Unnamed: 0,NumberOfDependents,Percentage,NewCount,NewPercentage
0.0,86902,0.594909,86902,0.579347
1.0,26316,0.180153,26316,0.17544
2.0,19522,0.133643,19522,0.130147
3.0,9483,0.064918,9483,0.06322
4.0,2862,0.019593,2862,0.01908
5.0,746,0.005107,746,0.004973
6.0,158,0.001082,4082,0.027213
7.0,51,0.000349,51,0.00034
8.0,24,0.000164,24,0.00016
9.0,5,3.4e-05,5,3.3e-05


### Technique 3: Use a Prediction Model
The final technique you will use in this lab is to impute the missing data using a machine learning model.  You can do this by using the other columns, such as **age** or **DebtRatio** as predictors to determine the missing variable, in this case, **MonthlyIncome**.  

You will be using the [scikit-learn](https://scikit-learn.org/stable/) package to build the prediction model.  

In order to test how well the imputation model predicts **MonthlyIncome**, you should first split your dataset into two parts - training and test - using the [train_test_split](https://scikit-learn.org/stable/modules/generated/sklearn.model_selection.train_test_split.html) function.
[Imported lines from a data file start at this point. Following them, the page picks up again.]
/-- Rings (R386 to R398): a poll fetches the new commands, with cause 1 for a producer beyond the ring and cause
2 for a failed transfer; enabling restarts the counts with phase 1; a completion is written at the producer
with the phase of the pass, in the order due; after drops EVENTS_LOST precedes the events held; the
coalescing timer sends the message. FLR and PERST reset the Gate's PCIe core alone, and the link trains as
PERST_N goes high (R384, R413). -/
def Obligations.HostRings : Prop :=
  ∀ (r : Nat) (s : State), s.pwr.aux = true → r < 9 →
    let x := s.ring r
    (∀ (prod cons : BitVec 32) (blocks : List (List Byte)), x.enable = true → x.stopped = false →
      s.ideBlocked = false → s.cast.hold ≠ 1 → s.gate.sig.perstN = true →
      x.polledAt = none ∨ (∃ t, x.polledAt = some t ∧ s.passed t (100 * x.pollUs.toNat) = true) →
      (exec (.ringPoll r prod cons blocks false) s = .next (s.ringError r 2)) ∧
      (x.cmdN < (prod - x.cmdCons).toNat → exec (.ringPoll r prod cons blocks true) s = .next (s.ringError r 1)) ∧
      ((prod - x.cmdCons).toNat ≤ x.cmdN → 8 ≤ x.free → ∀ n, n = min (x.mayFetch prod) blocks.length → 0 < n →
        exec (.ringPoll r prod cons blocks true) s = .next
          (((blocks.take n).foldl (fun (u : State) b => u.fetch r (blkOf b))
            (s.setRing r { x with
              cmdCons := x.cmdCons + BitVec.ofNat 32 n
              polledAt := if prod = x.cmdCons then some s.tb else none })).emit
              (.cmdCons r (x.cmdCons + BitVec.ofNat 32 n))))) ∧
    (∀ b : Block, blkFault r b = none → s.fetch r b = s.setRing r { x with fetched := x.fetched ++ [{ block := b }] }) ∧
    (∀ (prod cc cp ck : BitVec 32), x.enable = false → s.gate.sig.perstN = true → s.ideBlocked = false → ∃ u,
      u = s.setRing r { x with
        enable := true, stopped := false, parked := false, polledAt := none, phase := true, cause := 0,
        cmdCons := cc, cplProd := cp, cplCons := ck, unsignalled := none } ∧
      exec (.ringEnable r false prod cc cp ck) s = .next (u.ringError r 2) ∧
      ((u.ring r).cmdN < (prod - cc).toNat → exec (.ringEnable r true prod cc cp ck) s = .next (u.ringError r 1)) ∧
      ((prod - cc).toNat ≤ (u.ring r).cmdN → exec (.ringEnable r true prod cc cp ck) s = .next u)) ∧
    (x.enable = true → exec (.ringDisable r) s = .next (s.updRing r fun y => { y with enable := false })) ∧
    (∀ (c : Cpl) (cs : List Cpl) (cons : BitVec 32), x.parked = false → s.gate.sig.perstN = true → 8 ≤ x.free →
      x.due = c :: cs → x.used < x.cplN →
      exec (.completionWrite r cons) s = .next ((s.setRing r { x with due := cs }).writeEntry r c)) ∧
    (∀ cons : BitVec 32, x.parked = false → s.gate.sig.perstN = true → 8 ≤ x.free → x.due = [] → x.enable = true →
      (x.lostSince ≠ 0 → exec (.completionWrite r cons) s = .next
        ((s.setRing r { x with lostSince := 0, eventSeq := x.eventSeq + 1 }).writeEntry r
          { kind := 0x0C, tag := x.eventSeq, tbTime := s.tb, detail := [(16, 4, x.lostSince.toNat)] })) ∧
      (∀ c cs, x.lostSince = 0 → x.held = c :: cs → exec (.completionWrite r cons) s = .next
        ((s.setRing r { x with held := cs }).writeEntry r c))) ∧
    (∀ t, x.unsignalled = some t → s.passed t (100 * x.coalesceUs.toNat) = true →
      exec (.coalesceTimer r) s = .next ((s.setRing r { x with unsignalled := none }).msix x.vector)) ∧
    (exec .functionLevelReset s = .next s.flr.pcieUp) ∧
    (s.gate.sig.perstN = true → exec (.perst true) s = .next
      (({ s with gate := { s.gate with sig := { s.gate.sig with perstN := false } } } : State).flr)) ∧
    (s.gate.sig.perstN = false → exec (.perst false) s = .next
      (({ s with gate := { s.gate with sig := { s.gate.sig with perstN := true } } } : State).pcieUp)) ∧
    (∀ (proto : Byte) (req : List Byte), s.gate.sig.perstN = true → s.mgmt.doeBusy = false → req.length ≤ 16384 →
      proto = 1 ∨ proto = 2 → s.cast.hold ≠ 1 → exec (.doeRequest proto req) s = .next { s with mgmt := { s.mgmt with doeBusy := true } }) ∧
    (s.gate.sig.perstN = true → exec .doeAbort s = .next { s with mgmt := { s.mgmt with doeBusy := false } })
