-- ==== Sys2Proof/Laws/Tab.lean ====
section
/-! SUPPORT. What reading, writing and filtering a sparse table does. -/

namespace Sys2Proof.Machine

variable {α : Type} [DecidableEq α] {d : Nat → α} {t : List (Nat × α)}

theorem tabWfFrom_mono {n m : Nat} (h : n ≤ m) : tabWfFrom d m t = true → tabWfFrom d n t = true := by
  cases t with
  | nil => intro _; rfl
  | cons e t =>
    simp only [tabWfFrom, Bool.and_eq_true, decide_eq_true_eq]
    rintro ⟨⟨h1, h2⟩, h3⟩
    exact ⟨⟨by omega, h2⟩, h3⟩

/-- A key below every listed one reads its default. -/
theorem tabGet_below {n k : Nat} (h : tabWfFrom d n t = true) (hk : k < n) : tabGet d t k = d k := by
  induction t generalizing n with
  | nil => rfl
  | cons e t ih =>
    obtain ⟨a, v⟩ := e
    simp only [tabWfFrom, Bool.and_eq_true, decide_eq_true_eq] at h
    rw [tabGet, if_neg (by omega)]
    exact ih h.2 (by omega)

/-- Writing another key leaves a key as it reads. -/
theorem tabGet_tabSet_ne {k j : Nat} (v : α) (h : j ≠ k) : tabGet d (tabSet d t k v) j = tabGet d t j := by
  induction t with
  | nil =>
    simp only [tabSet]; split
    · rfl
    · simp [tabGet, h]
  | cons e t ih =>
    obtain ⟨a, w⟩ := e
    simp only [tabSet]
    split
    · split
      · rfl
      · rw [tabGet, if_neg h]
    · split
      · split
        · subst_vars; rw [tabGet, if_neg h]
        · subst_vars; rw [tabGet, if_neg h, tabGet, if_neg h]
      · simp only [tabGet]; split
        · rfl
        · exact ih

/-- A canonical table reads back what is written at a key. -/
theorem tabGet_tabSet_same {k n : Nat} (v : α) (h : tabWfFrom d n t = true) : tabGet d (tabSet d t k v) k = v := by
  induction t generalizing n with
  | nil =>
    simp only [tabSet]; split
    · next e => rw [tabGet, e]
    · simp [tabGet]
  | cons e t ih =>
    obtain ⟨a, w⟩ := e
    simp only [tabWfFrom, Bool.and_eq_true, decide_eq_true_eq] at h
    simp only [tabSet]
    split
    · next lt =>
      split
      · next e =>
        rw [tabGet, if_neg (by omega), e]
        exact tabGet_below h.2 (by omega)
      · simp [tabGet]
    · split
      · next eq =>
        split
        · next e => rw [e]; exact tabGet_below h.2 (by omega)
        · simp [tabGet]
      · next ne => rw [tabGet, if_neg ne]; exact ih h.2

theorem tabSet_wfFrom {k n : Nat} (v : α) (h : tabWfFrom d n t = true) (hk : n ≤ k) :
    tabWfFrom d n (tabSet d t k v) = true := by
  induction t generalizing n with
  | nil =>
    simp only [tabSet]; split
    · rfl
    · next e => simp [tabWfFrom, hk, e]
  | cons e t ih =>
    obtain ⟨a, w⟩ := e
    have h0 := h
    simp only [tabWfFrom, Bool.and_eq_true, decide_eq_true_eq] at h
    obtain ⟨⟨h1, h2⟩, h3⟩ := h
    simp only [tabSet]
    split
    · next lt =>
      split
      · exact h0
      · next e =>
        simp only [tabWfFrom, Bool.and_eq_true, decide_eq_true_eq]
        exact ⟨⟨hk, by simp [e]⟩, ⟨by omega, h2⟩, h3⟩
    · split
      · next eq =>
        split
        · exact tabWfFrom_mono (by omega) h3
        · next e =>
          simp only [tabWfFrom, Bool.and_eq_true, decide_eq_true_eq]
          exact ⟨⟨hk, by simp [e]⟩, eq ▸ h3⟩
      · next ne =>
        simp only [tabWfFrom, Bool.and_eq_true, decide_eq_true_eq]
        exact ⟨⟨h1, h2⟩, ih h3 (by omega)⟩

/-- Writing a key keeps the canonical form. -/
theorem tabSet_wf {k : Nat} (v : α) (h : tabWf d t = true) : tabWf d (tabSet d t k v) = true :=
  tabSet_wfFrom v h (Nat.zero_le k)

/-- Dropping entries keeps the canonical form. -/
theorem tabFilter_wfFrom {n : Nat} (p : Nat × α → Bool) (h : tabWfFrom d n t = true) :
    tabWfFrom d n (t.filter p) = true := by
  induction t generalizing n with
  | nil => rfl
  | cons e t ih =>
    obtain ⟨a, w⟩ := e
    simp only [tabWfFrom, Bool.and_eq_true, decide_eq_true_eq] at h
    obtain ⟨⟨h1, h2⟩, h3⟩ := h
    rw [List.filter_cons]
    split
    · simp only [tabWfFrom, Bool.and_eq_true, decide_eq_true_eq]
      exact ⟨⟨h1, h2⟩, ih h3⟩
    · exact tabWfFrom_mono (by omega) (ih h3)

theorem tabFilter_wf (p : Nat × α → Bool) (h : tabWf d t = true) : tabWf d (t.filter p) = true :=
  tabFilter_wfFrom p h

omit [DecidableEq α] in
/-- The entries that a filter on keys drops read as their default; the others are as before. -/
theorem tabGet_filter (q : Nat → Bool) (k : Nat) :
    tabGet d (t.filter fun e => q e.1) k = if q k then tabGet d t k else d k := by
  induction t with
  | nil => simp [tabGet]
  | cons e t ih =>
    obtain ⟨a, w⟩ := e
    rw [List.filter_cons]
    by_cases hq : q a = true
    · rw [if_pos hq, tabGet, tabGet]
      split
      · next e => subst e; simp [hq]
      · exact ih
    · rw [if_neg hq, ih, tabGet]
      by_cases e : k = a
      · subst e; simp [hq]
      · rw [if_neg e]

/-- A canonical table is known by what it reads. -/
theorem tab_ext {u : List (Nat × α)} {n : Nat} (ht : tabWfFrom d n t = true) (hu : tabWfFrom d n u = true)
    (h : ∀ k, tabGet d t k = tabGet d u k) : t = u := by
  induction t generalizing n u with
  | nil =>
    cases u with
    | nil => rfl
    | cons e u =>
      obtain ⟨a, w⟩ := e
      have := h a
      simp only [tabWfFrom, Bool.and_eq_true, Bool.not_eq_true', decide_eq_false_iff_not] at hu
      simp only [tabGet, if_true] at this
      exact absurd this.symm hu.1.2
  | cons e t ih =>
    obtain ⟨a, w⟩ := e
    cases u with
    | nil =>
      have := h a
      simp only [tabWfFrom, Bool.and_eq_true, Bool.not_eq_true', decide_eq_false_iff_not] at ht
      simp only [tabGet, if_true] at this
      exact absurd this ht.1.2
    | cons f u =>
      obtain ⟨b, x⟩ := f
      have ht0 := ht
      have hu0 := hu
      simp only [tabWfFrom, Bool.and_eq_true, Bool.not_eq_true', decide_eq_false_iff_not, decide_eq_true_eq] at ht hu
      have hab : a = b := by
        rcases Nat.lt_trichotomy a b with lt | e | gt
        · have := h a
          rw [tabGet_below (n := b) (t := (b, x) :: u) (by simp [tabWfFrom, hu.1.2, hu.2]) lt] at this
          simp only [tabGet, if_true] at this
          exact absurd this ht.1.2
        · exact e
        · have := h b
          rw [tabGet_below (n := a) (t := (a, w) :: t) (by simp [tabWfFrom, ht.1.2, ht.2]) gt] at this
          simp only [tabGet, if_true] at this
          exact absurd this.symm hu.1.2
      subst hab
      have hw : w = x := by simpa [tabGet] using h a
      subst hw
      have : t = u := by
        refine ih (n := a + 1) ht.2 hu.2 fun k => ?_
        by_cases hk : k < a + 1
        · rw [tabGet_below ht.2 hk, tabGet_below hu.2 hk]
        · have := h k
          simpa [tabGet, show k ≠ a by omega] using this
      rw [this]

end Sys2Proof.Machine
end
Then you will build a regression model using the [LinearRegression](https://scikit-learn.org/stable/modules/generated/sklearn.linear_model.LinearRegression.html) function

In [18]:
#Get new dataset where MonthlyIncome is not missing (to be used to build your model)
prediction_data = credit_data[~credit_data['MonthlyIncome'].isna()]

#Import the train/test split function from scikit-learn
from sklearn.model_selection import train_test_split

#Split into training/test datasets
prediction_train, prediction_test = train_test_split(prediction_data, train_size=0.8)

print('The training dataset has {:,} records.'.format(prediction_train.shape[0]))
print('The test dataset has {:,} records.'.format(prediction_test.shape[0]))

The training dataset has 96,215 records.
The test dataset has 24,054 records.


In [19]:
#Create mask of columns to include as features in the model
features = ~prediction_train.columns.isin(['MonthlyIncome','CleanMonthlyIncome','NumberOfDependents'])
feature_columns = prediction_data.columns[features]

#Import linear regression model function from scikit-learn
from sklearn.linear_model import LinearRegression
from sklearn.metrics import mean_squared_error

#Create linear regression model
model = LinearRegression()
#Fit linear regression model
model.fit(prediction_train[feature_columns], prediction_train['MonthlyIncome'])

#Predict monthly income using the model
train_predict = model.predict(prediction_train[feature_columns])
test_predict = model.predict(prediction_test[feature_columns])

#Evaluate model predictions
mse_train = mean_squared_error(prediction_train['MonthlyIncome'], train_predict)
mse_test = mean_squared_error(prediction_test['MonthlyIncome'], test_predict)

print('The mean squared error on the training dataset is {:,.0f}.'.format(mse_train))
print('The mean squared error on the test dataset is {:,.0f}.'.format(mse_test))

The mean squared error on the training dataset is 112,100,544.
The mean squared error on the test dataset is 563,163,766.


For this example, the mean squared error for both the training and test datasets are huge, which means that the other columns are unfortunately *not* good predictors of the income.  Therefore, using this method would not be recommended for this dataset.  Instead, it is probably best to stick with technique 2 (replacing the missing values with the mean).